How do you create your own independent online document about a visit. I’d be concerned about HIPAA as well.

You might be misunderstanding HIPAA. You can document anything you want about a patient visit on any platform that you can keep safe. You have to demonstrate that you are taking steps to keep it safe. In fact, you can open a clinic and start seeing patients and document on an online spreadsheet as long as it’s password protected and nobody but you has access to it.
At the same time you can have the most advanced HIPAA-baptised platform and if you leave your computer screen on then you’re risking the patient’s privacy.
That said, if you don’t feel comfortable entering the patient’s details then you can use patient initials and the time and date and the telemedicine platform on which you performed the visit.
I use Google Documents with 2-factor authentication on a separate email account from my personal email account and whenever I experience anything that is potentially risky to my profession I open the document and enter the time and date and event. This includes patient interactions where I worry that a patient might get me in trouble later.
How do you know that the company you work for doesn’t have a way of altering your documentation? A classic case is when I tell a patient with CP and SOB to go immediately to the ER and they start pushing back. And they decide to sue because my telemedicine platform is responsible on following up with such patients through their concierge arm to make sure that what I recommended gets done. They then erase that part and I’m left with my dick in my hand before the medical board. Or let’s say there is a software glitch and the data gets corrupted.

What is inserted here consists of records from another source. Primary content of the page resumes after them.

-- ==== Sys2Proof/Laws/Within.lean ====
section
/-! SUPPORT. The shared operations of instructions, exceptions and task switches stay within every relation between states that allows the changes they can make. An invariant, or a promise that some registers do not change, is such a relation. -/

namespace Sys2Proof.Machine

/-- A relation that allows every change of state an instruction can make, but for the loading of the registers that
only privileged instructions write (47_os_support.md R570). VM and CPL change in protected mode only. -/
structure MachineRel (R : State → State → Prop) : Prop extends Steps R where
  pe : ∀ {s t : State}, R s t → t.cr0.pe = s.cr0.pe
  gpr : ∀ (s : State) (x : Gprs), R s { s with gpr := x }
  pc : ∀ (s : State) (x : Word32), R s { s with pc := x }
  cur : ∀ (s : State) (x : Latch), R s { s with cur := x }
  segs : ∀ (s : State) (x : Segs), R s { s with segs := x }
  stale : ∀ (s : State) (x : List StaleByte), R s { s with stale := x }
  tlb : ∀ (s : State) (x : List TlbEntry), R s { s with tlb := x }
  draws : ∀ (s : State) (x : Nat), R s { s with draws := x }
  ioTrace : ∀ (s : State) (x : List IoEvent), R s { s with ioTrace := x }
  dbgPending : ∀ (s : State) (x : Bool), R s { s with dbgPending := x }
  repActive : ∀ (s : State) (x : Bool), R s { s with repActive := x }
  unrestartable : ∀ (s : State) (x : Bool), R s { s with unrestartable := x }
  run : ∀ (s : State) (x : RunState), R s { s with run := x }
  nmiInService : ∀ (s : State) (x : Bool), R s { s with nmiInService := x }
  nmiPending : ∀ (s : State) (x : Bool), R s { s with nmiPending := x }
  intr : ∀ (s : State) (x : Option Byte), R s { s with intr := x }
  cr2 : ∀ (s : State) (x : Word32), R s { s with cr2 := x }
  ldtr : ∀ (s : State) (x : SystemReg), R s { s with ldtr := x }
  tr : ∀ (s : State) (x : SystemReg), R s { s with tr := x }
  ts : ∀ (s : State) (x : Bool), R s { s with cr0 := { s.cr0 with ts := x } }
  mem : ∀ (s : State) (a : Nat) (v : Byte), R s { s with mem := Memory.set s.mem a v }
  dr6 : ∀ (s : State) (v : Word32), v &&& ~~~dr6Mask = 0 → R s { s with dr6 := s.dr6 ||| v }
  dr7 : ∀ s : State, R s { s with dr7 := s.dr7 &&& ~~~(0x55 : Word32) }
  cr3 : ∀ (s : State) (v : Word32), R s { s with cr3 := v &&& 0xFFFFF000 }
  flags : ∀ (s : State) (f : Flags), f.vm = s.flags.vm → R s { s with flags := f }
  mode : ∀ (s : State) (f : Flags) (l : BitVec 2), s.cr0.pe = true → R s { s with flags := f, cpl := l }

variable {R : State → State → Prop} {α β : Type}

/-- The four breakpoint bits are named bits of DR6. -/
theorem breakBits_named (b0 b1 b2 b3 : Bool) :
    (BitVec.ofBool b3 ++ BitVec.ofBool b2 ++ BitVec.ofBool b1 ++ BitVec.ofBool b0).setWidth 32 &&& ~~~dr6Mask = 0 := by
  revert b0 b1 b2 b3
  decide

theorem MachineRel.noteDebug (h : MachineRel R) (s : State) (a b c d e : Bool) :
    R s { s with
      dr6 := s.dr6 ||| (BitVec.ofBool a ++ BitVec.ofBool b ++ BitVec.ofBool c ++ BitVec.ofBool d).setWidth 32
      dbgPending := e } :=
  h.trans (h.dr6 s _ (breakBits_named _ _ _ _)) (h.dbgPending _ _)

theorem MachineRel.setRun (h : MachineRel R) (s : State) (a : Nat) (vs : List Byte) :
    R s { s with mem := Memory.setRun s.mem a vs } := by
  induction vs generalizing s a with
  | nil => exact h.refl s
  | cons v vs ih => exact h.trans (h.mem s a v) (ih { s with mem := Memory.set s.mem a v } (a + 1))

/-- The changes an access makes are among them. -/
theorem MachineRel.access (h : MachineRel R) : StackRel R where
  refl := h.refl
  trans := h.trans
  draws s := h.draws s _
  device s _ := h.ioTrace s _
  store s a vs := h.trans (h.stale s _) (h.setRun (s.noteStore a vs) a vs)
  walk s _ := h.cur s _
  tlb s t := h.tlb s t
  data s _ _ _ := h.noteDebug s _ _ _ _ _
  sp s v := by unfold State.withSp; split <;> exact h.gpr s _

theorem MachineRel.index (h : MachineRel R) (s : State) (r : Reg) (v : Word32) : R s (s.withIndexReg r v) := by
  unfold State.withIndexReg
  split <;> exact h.gpr s _

theorem MachineRel.jump (h : MachineRel R) (s : State) (p : Word32) (c : Latch) : R s { s with pc := p, cur := c } :=
  h.trans (h.pc s p) (h.cur { s with pc := p } c)

theorem MachineRel.code (h : MachineRel R) (s : State) (g : Segs) (p : Word32) (c : Latch) :
    R s { s with segs := g, pc := p, cur := c } :=
  h.trans (h.segs s g) (h.jump { s with segs := g } p c)

theorem MachineRel.handler (h : MachineRel R) (s : State) (g : Segs) (p : Word32) (f : Flags) (c : Latch)
    (hf : f.vm = s.flags.vm) : R s { s with segs := g, pc := p, flags := f, cur := c } :=
  h.trans (h.code s g p c) (h.flags { s with segs := g, pc := p, cur := c } f hf)

theorem MachineRel.nmiCur (h : MachineRel R) (s : State) (b : Bool) (c : Latch) :
    R s { s with nmiInService := b, cur := c } :=
  h.trans (h.nmiInService s b) (h.cur { s with nmiInService := b } c)

theorem MachineRel.trap (h : MachineRel R) (s : State) (v : Word32) (b : Bool) (hv : v &&& ~~~dr6Mask = 0) :
    R s { s with dr6 := s.dr6 ||| v, dbgPending := b } :=
  h.trans (h.dr6 s v hv) (h.dbgPending { s with dr6 := s.dr6 ||| v } b)

theorem MachineRel.trTs (h : MachineRel R) (s : State) (x : SystemReg) :
    R s { s with tr := x, cr0 := { s.cr0 with ts := true } } :=
  h.trans (h.tr s x) (h.ts { s with tr := x } true)

theorem MachineRel.tlbCr3 (h : MachineRel R) (s : State) (v : Word32) :
    R s { s.flushTlb with cr3 := v &&& 0xFFFFF000 } :=
  h.trans (h.tlb s []) (h.cr3 s.flushTlb v)

theorem MachineRel.codeMode (h : MachineRel R) (s : State) (hp : s.cr0.pe = true) (g : Segs) (p : Word32) (f : Flags)
    (l : BitVec 2) (c : Latch) : R s { s with segs := g, pc := p, flags := f, cpl := l, cur := c } :=
  h.trans (h.code s g p c) (h.mode { s with segs := g, pc := p, cur := c } f l hp)

theorem MachineRel.codeModeGpr (h : MachineRel R) (s : State) (hp : s.cr0.pe = true) (g : Segs) (p : Word32)
    (f : Flags) (l : BitVec 2) (c : Latch) (r : Gprs) :
    R s { s with segs := g, pc := p, flags := f, cpl := l, cur := c, gpr := r } :=
  h.trans (h.codeMode s hp g p f l c) (h.gpr { s with segs := g, pc := p, flags := f, cpl := l, cur := c } r)

theorem MachineRel.withTaskMode (h : MachineRel R) (s : State) (hp : s.cr0.pe = true) (b : Bool) :
    R s (s.withTaskMode b) :=
  h.trans (h.dr7 s) (h.mode { s with dr7 := s.dr7 &&& ~~~(0x55 : Word32) } _ _ hp)

/-- A page fault inside a task switch is noted. -/
theorem MachineRel.noteRestart (h : MachineRel R) (s t : State) (x : Exc) : R s (s.noteRestart t x) := by
  cases x with
  | pageFault lin code => exact h.unrestartable s _
  | vector v err => exact h.refl s
  | shutdown => exact h.refl s
  | stop f => exact h.refl s
  | refuse q => exact h.refl s

/-- From every state in protected mode or V86 mode, the state in which `m` ends is related to it by `R`. -/
def WithinP (R : State → State → Prop) (m : M α) : Prop := ∀ s, s.cr0.pe = true → R s (endState (m s))

theorem Within.p {m : M α} (h : Within R m) : WithinP R m := fun s _ => h s

theorem withinP_bind (h : MachineRel R) {x : M α} {f : α → M β} (hx : WithinP R x) (hf : ∀ a, WithinP R (f a)) :
    WithinP R (x >>= f) := by
  intro s hp
  have h1 := hx s hp
  rw [bind_apply]
  cases hs : x s with
  | ok a t => rw [hs] at h1; exact h.trans h1 (hf a t ((h.pe h1).trans hp))
  | error e t => rw [hs] at h1; exact h1

theorem withinP_update {f : State → State} (hf : ∀ s, s.cr0.pe = true → R s (f s)) : WithinP R (update f) := hf

theorem withinP_ite {c : Prop} [Decidable c] {x y : M α} (hx : WithinP R x) (hy : WithinP R y) :
    WithinP R (if c then x else y) := by
  split <;> assumption

theorem within_whenever (h : Steps R) {c : Bool} {m : M Unit} (hm : Within R m) : Within R (whenever c m) :=
  within_ite hm (within_pure h _)

/-- A choice that takes its first branch in protected mode only. -/
theorem within_protected {x y : State → M α} (hx : ∀ a, WithinP R (x a)) (hy : ∀ a, Within R (y a)) :
    Within R (get >>= fun s => if s.protected then x s else y s) := by
  intro s
  rw [bind_of_ok (get_apply s)]
  split
  · next hv =>
    simp only [State.protected, Bool.and_eq_true] at hv
    exact hx s s hv.1
  · exact hy s s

The good news is that most patient interactions don’t require any extra documentation at all. But in a legal system where it’s all about he said/she said, it’s vital to take extra steps.

This becomes an increasingly bigger problem as your net worth grows. If you are $300k in debt with SL’s and have a $900k mortgage and 2 kids and a heterosexual marriage then you make for a shitty target for a malpractice lawyer. But if you’re a bachelor physician with a NW of $1M then you are a court’s wet dream.